» **Exercise goal**
Exactly how many lines of the data below include the string "genAllow"? State the number and nothing more.

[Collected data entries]
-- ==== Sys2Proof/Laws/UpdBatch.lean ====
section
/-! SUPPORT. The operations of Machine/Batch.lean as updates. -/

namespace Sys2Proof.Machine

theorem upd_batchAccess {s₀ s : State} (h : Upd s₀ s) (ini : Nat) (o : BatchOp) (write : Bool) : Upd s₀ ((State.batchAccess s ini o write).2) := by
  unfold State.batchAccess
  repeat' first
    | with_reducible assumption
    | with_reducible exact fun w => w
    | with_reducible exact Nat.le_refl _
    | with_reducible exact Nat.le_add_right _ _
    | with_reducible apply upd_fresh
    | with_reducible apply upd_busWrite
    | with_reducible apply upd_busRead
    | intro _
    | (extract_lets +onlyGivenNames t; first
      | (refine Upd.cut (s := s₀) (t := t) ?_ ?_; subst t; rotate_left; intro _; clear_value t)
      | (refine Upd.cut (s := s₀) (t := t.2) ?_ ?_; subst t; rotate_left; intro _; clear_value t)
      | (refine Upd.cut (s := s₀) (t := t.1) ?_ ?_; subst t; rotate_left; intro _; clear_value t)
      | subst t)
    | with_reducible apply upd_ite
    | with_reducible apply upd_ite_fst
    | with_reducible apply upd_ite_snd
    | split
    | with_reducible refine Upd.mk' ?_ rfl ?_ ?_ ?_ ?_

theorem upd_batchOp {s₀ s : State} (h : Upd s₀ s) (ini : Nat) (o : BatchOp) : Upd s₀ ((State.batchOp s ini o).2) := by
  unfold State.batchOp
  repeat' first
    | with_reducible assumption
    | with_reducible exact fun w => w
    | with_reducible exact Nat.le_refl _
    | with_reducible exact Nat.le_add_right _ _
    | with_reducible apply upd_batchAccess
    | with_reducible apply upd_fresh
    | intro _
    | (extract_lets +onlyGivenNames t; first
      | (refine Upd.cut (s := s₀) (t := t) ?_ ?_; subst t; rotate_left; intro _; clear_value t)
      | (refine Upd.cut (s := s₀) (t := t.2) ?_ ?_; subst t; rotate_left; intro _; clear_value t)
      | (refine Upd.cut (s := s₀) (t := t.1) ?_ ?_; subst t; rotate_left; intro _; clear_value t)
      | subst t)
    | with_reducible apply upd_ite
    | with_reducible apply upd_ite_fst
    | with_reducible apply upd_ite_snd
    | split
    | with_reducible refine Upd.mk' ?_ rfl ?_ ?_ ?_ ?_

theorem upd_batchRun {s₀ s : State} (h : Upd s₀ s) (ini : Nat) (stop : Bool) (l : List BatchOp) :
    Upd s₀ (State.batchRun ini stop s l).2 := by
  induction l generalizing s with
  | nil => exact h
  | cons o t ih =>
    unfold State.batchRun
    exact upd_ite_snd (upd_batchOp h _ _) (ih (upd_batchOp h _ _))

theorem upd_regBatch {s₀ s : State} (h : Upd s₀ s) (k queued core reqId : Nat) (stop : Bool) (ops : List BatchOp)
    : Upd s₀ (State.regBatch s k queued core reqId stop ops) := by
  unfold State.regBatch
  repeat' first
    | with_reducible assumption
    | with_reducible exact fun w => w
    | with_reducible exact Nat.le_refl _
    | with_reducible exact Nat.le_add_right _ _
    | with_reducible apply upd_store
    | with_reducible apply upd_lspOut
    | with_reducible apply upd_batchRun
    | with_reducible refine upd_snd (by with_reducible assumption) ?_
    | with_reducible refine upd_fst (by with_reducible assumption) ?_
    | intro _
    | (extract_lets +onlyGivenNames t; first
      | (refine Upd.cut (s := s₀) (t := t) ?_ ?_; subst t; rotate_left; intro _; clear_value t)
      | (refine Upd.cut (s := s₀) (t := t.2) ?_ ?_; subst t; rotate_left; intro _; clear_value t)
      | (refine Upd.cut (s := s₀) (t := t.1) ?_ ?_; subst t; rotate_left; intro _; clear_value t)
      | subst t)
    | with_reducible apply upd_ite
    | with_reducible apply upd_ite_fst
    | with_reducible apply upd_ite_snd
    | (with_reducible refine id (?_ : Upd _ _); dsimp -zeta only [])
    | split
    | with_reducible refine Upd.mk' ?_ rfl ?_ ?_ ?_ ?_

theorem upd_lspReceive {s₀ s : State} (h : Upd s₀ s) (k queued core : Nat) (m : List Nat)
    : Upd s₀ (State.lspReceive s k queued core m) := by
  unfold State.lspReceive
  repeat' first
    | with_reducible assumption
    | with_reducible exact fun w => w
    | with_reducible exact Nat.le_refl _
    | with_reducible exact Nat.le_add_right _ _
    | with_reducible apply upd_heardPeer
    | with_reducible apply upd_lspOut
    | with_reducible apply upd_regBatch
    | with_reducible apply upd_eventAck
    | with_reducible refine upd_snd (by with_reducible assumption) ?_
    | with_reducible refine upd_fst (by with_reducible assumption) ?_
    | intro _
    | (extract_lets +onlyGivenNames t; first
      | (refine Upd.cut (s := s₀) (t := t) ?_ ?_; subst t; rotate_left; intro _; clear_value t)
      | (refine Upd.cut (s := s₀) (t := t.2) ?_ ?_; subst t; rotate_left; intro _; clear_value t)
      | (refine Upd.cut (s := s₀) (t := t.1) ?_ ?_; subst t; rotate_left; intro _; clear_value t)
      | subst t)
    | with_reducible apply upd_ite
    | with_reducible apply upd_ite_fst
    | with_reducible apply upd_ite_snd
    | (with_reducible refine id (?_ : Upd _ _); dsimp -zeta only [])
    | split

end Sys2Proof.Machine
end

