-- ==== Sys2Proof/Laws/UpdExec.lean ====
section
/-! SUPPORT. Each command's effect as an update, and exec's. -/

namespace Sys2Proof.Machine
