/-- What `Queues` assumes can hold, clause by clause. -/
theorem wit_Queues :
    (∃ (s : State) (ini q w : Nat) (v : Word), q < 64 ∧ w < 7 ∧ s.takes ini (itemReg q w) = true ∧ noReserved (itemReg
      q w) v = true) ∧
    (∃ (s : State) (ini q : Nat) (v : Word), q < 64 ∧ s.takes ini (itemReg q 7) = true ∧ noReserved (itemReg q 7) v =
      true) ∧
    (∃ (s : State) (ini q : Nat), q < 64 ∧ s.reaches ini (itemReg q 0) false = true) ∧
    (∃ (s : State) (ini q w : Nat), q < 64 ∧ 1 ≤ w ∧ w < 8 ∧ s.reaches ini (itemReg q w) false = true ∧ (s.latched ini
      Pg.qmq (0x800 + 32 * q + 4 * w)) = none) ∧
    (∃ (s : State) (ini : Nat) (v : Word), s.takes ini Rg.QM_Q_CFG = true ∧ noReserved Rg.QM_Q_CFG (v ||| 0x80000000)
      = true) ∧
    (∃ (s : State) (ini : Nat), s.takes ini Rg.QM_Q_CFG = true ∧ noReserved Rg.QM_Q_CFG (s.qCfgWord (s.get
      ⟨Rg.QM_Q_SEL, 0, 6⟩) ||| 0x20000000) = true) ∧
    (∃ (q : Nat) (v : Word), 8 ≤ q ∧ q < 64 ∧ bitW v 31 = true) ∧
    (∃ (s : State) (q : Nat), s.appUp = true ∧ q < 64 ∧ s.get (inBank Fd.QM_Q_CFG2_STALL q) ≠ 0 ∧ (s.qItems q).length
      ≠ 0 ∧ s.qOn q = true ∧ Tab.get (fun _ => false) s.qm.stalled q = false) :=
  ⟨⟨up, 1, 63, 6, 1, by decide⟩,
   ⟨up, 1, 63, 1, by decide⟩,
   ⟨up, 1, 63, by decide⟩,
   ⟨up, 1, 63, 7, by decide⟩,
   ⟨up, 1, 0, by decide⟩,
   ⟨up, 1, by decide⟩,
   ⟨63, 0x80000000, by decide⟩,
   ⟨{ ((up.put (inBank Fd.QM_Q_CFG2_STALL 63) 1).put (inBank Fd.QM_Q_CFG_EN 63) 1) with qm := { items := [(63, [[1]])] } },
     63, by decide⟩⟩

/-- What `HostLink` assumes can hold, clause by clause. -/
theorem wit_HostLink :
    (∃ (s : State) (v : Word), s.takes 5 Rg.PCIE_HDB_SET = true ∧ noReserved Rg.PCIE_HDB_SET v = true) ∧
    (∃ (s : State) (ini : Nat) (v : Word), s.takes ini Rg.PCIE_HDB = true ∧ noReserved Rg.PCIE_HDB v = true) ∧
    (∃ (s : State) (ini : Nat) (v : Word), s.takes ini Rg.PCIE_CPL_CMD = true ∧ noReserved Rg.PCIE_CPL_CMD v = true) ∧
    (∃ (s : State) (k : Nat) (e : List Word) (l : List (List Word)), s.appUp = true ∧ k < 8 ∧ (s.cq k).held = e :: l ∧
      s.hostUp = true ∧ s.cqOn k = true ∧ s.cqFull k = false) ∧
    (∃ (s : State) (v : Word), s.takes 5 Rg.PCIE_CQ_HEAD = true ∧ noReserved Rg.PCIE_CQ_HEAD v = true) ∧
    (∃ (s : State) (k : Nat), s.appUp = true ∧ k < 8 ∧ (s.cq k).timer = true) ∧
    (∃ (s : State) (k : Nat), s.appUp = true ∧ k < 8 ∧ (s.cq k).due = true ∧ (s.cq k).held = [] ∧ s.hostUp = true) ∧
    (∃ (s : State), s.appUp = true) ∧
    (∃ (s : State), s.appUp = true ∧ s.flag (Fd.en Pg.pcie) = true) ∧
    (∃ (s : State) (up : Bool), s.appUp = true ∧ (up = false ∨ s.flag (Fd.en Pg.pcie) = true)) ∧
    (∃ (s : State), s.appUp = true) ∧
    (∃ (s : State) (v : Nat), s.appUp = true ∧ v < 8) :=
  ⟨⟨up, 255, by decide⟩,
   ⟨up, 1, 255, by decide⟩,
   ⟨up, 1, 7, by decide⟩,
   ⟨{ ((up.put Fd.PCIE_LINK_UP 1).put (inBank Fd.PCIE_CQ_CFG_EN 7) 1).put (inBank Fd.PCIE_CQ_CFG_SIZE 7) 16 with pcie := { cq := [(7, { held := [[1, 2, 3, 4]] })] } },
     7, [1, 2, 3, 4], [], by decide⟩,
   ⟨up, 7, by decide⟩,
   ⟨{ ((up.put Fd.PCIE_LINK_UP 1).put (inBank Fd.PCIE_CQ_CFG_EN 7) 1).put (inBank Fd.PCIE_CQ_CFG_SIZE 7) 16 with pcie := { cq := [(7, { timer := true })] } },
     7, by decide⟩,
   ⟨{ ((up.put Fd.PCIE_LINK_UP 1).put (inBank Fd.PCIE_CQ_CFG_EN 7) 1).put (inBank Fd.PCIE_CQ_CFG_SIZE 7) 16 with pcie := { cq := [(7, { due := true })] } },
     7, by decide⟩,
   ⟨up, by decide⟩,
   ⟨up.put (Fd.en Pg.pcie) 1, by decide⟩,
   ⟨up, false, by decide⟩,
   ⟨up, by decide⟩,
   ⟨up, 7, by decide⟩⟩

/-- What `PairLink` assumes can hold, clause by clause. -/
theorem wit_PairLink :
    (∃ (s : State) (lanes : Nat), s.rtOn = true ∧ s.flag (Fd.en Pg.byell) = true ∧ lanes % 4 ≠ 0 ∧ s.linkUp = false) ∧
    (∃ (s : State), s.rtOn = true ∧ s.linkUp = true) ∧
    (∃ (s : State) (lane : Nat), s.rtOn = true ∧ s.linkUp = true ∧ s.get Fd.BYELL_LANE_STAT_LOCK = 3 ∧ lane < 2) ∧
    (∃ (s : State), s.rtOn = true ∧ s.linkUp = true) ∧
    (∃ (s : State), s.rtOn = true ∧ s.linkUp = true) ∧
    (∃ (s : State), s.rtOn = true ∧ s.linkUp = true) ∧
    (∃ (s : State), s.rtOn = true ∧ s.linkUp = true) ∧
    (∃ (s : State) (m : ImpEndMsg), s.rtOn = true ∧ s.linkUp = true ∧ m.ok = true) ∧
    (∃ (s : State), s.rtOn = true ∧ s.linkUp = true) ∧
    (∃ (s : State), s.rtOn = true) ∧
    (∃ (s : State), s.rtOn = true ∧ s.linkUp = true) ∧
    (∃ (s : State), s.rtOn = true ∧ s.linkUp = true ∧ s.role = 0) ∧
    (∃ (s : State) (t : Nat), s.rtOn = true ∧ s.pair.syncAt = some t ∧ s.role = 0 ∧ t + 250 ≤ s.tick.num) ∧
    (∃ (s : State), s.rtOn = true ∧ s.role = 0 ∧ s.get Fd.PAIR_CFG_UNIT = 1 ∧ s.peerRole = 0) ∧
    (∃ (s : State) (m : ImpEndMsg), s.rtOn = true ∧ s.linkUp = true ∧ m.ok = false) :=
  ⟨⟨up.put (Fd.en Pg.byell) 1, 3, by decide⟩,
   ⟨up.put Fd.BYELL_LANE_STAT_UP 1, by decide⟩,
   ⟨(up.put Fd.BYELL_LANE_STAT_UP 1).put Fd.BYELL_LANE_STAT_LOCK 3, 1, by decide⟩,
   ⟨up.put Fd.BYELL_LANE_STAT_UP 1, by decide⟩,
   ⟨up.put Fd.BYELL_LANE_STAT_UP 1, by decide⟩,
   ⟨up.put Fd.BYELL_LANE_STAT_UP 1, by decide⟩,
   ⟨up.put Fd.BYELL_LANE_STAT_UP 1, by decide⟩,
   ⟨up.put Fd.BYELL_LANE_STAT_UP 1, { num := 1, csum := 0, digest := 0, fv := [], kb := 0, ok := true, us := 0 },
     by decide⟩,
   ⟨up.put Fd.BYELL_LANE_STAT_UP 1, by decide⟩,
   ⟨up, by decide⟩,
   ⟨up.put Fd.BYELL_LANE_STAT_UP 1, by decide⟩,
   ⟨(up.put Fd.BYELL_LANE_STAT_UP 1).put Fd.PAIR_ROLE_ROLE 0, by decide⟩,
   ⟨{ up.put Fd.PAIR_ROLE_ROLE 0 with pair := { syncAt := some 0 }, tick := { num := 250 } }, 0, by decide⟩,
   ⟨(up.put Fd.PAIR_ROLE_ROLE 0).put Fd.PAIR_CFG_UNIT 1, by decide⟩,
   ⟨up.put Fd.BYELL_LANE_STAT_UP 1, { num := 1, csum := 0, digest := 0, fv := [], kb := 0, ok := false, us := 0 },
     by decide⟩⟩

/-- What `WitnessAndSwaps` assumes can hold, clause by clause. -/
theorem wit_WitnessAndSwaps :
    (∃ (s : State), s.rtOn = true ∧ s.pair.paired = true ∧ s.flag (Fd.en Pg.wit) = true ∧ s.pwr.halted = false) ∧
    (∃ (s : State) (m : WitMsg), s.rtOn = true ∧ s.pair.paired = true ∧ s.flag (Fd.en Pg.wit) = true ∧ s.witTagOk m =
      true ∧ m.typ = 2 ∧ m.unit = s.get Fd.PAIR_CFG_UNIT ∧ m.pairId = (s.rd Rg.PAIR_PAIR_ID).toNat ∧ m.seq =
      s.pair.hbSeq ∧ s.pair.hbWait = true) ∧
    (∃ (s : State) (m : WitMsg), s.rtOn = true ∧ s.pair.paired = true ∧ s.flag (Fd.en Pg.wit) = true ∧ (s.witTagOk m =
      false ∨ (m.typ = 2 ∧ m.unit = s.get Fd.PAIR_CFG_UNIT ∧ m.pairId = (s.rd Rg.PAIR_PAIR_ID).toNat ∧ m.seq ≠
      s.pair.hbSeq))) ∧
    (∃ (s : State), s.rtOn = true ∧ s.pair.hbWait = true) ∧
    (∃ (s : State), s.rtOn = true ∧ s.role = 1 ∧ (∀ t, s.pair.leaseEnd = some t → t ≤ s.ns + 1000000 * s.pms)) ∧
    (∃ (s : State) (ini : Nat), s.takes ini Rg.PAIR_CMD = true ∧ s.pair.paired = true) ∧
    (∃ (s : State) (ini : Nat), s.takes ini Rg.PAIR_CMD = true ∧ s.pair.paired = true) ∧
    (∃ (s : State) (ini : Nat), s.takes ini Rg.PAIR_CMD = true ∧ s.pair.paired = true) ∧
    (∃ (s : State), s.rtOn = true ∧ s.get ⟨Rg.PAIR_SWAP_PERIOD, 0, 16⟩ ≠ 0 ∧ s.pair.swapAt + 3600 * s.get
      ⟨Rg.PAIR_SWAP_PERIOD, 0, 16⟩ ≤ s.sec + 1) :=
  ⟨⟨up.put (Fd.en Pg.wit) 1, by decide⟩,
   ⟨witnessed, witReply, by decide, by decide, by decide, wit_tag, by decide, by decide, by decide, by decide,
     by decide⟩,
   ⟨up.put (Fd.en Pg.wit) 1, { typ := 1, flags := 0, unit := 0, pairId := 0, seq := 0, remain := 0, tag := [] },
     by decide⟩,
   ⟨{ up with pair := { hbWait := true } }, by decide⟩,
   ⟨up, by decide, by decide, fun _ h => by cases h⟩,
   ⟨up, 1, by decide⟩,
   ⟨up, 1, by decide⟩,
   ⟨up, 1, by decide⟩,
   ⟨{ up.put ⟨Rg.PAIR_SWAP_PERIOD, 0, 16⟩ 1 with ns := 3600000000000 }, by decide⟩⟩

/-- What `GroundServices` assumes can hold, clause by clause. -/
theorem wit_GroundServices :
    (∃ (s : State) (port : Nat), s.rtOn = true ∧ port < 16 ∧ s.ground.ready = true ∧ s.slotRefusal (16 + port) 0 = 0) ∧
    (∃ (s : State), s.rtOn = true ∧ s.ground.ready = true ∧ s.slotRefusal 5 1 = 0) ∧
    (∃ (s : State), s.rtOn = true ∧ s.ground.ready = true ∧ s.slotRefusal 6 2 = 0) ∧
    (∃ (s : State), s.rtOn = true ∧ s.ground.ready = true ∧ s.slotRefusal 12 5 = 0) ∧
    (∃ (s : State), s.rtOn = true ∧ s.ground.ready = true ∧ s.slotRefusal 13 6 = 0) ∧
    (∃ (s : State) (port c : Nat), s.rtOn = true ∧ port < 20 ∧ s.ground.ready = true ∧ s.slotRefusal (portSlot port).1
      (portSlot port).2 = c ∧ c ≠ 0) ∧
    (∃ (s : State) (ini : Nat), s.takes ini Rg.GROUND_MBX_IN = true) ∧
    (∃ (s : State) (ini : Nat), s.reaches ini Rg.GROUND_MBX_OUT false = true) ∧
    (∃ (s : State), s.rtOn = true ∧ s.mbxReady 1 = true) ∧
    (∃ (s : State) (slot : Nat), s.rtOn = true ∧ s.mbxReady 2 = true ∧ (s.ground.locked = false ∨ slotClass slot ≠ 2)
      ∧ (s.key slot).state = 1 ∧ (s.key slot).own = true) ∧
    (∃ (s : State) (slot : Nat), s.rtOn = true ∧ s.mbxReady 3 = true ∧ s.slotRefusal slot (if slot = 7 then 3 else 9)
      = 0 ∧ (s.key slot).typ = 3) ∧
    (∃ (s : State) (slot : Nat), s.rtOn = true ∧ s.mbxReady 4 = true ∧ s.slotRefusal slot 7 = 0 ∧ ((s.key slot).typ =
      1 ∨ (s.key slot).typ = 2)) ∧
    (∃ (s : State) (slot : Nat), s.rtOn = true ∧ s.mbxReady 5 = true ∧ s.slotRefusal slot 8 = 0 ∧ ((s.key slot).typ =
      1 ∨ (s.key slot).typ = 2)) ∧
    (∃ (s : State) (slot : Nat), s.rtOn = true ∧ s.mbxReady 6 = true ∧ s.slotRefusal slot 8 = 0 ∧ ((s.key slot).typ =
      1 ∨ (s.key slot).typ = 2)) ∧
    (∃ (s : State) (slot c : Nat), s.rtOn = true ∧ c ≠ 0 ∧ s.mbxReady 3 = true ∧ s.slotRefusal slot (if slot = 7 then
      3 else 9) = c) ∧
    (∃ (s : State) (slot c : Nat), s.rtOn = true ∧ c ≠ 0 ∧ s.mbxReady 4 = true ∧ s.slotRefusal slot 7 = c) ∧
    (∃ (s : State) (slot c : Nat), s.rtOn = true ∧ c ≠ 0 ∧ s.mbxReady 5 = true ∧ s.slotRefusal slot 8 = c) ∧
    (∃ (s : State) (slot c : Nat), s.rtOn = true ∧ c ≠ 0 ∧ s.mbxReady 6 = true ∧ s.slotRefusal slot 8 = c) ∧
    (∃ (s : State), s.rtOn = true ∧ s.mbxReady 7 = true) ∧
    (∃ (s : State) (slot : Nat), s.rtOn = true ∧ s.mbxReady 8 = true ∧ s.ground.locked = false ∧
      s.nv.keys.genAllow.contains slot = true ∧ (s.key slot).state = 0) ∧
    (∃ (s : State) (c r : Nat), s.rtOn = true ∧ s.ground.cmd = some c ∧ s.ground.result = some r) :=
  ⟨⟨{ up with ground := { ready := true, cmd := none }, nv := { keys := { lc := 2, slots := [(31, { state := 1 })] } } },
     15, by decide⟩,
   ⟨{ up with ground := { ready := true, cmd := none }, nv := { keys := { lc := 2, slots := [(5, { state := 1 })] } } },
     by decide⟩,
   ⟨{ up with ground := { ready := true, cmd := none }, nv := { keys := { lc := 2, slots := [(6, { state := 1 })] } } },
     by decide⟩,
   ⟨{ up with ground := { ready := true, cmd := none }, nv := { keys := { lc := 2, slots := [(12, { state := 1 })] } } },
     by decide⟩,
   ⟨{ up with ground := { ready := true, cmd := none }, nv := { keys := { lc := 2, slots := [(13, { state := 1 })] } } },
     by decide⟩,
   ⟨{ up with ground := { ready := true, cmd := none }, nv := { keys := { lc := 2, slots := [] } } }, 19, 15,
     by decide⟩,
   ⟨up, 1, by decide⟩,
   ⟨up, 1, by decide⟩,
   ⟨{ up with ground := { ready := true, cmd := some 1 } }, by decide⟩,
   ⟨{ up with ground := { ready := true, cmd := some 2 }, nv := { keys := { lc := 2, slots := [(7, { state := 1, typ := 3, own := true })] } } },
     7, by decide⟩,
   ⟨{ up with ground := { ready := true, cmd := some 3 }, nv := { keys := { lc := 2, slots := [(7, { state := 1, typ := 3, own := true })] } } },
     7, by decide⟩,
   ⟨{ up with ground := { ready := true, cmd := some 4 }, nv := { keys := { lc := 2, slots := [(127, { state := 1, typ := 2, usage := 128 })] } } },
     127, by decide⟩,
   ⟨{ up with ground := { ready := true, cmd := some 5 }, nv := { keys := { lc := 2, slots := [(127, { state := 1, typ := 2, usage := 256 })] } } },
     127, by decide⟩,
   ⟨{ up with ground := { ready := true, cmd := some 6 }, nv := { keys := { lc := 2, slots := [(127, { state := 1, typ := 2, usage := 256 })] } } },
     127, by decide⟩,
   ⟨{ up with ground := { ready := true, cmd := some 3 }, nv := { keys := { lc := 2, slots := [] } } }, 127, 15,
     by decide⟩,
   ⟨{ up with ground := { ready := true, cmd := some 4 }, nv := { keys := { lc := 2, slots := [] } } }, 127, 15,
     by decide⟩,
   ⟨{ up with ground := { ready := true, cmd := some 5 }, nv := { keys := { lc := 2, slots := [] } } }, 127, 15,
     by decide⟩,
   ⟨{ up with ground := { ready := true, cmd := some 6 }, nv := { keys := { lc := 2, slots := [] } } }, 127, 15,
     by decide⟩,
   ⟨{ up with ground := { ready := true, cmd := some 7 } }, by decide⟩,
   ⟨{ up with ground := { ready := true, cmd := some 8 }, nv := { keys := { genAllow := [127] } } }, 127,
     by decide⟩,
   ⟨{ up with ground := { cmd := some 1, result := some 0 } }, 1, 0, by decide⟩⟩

» **Completed task**
2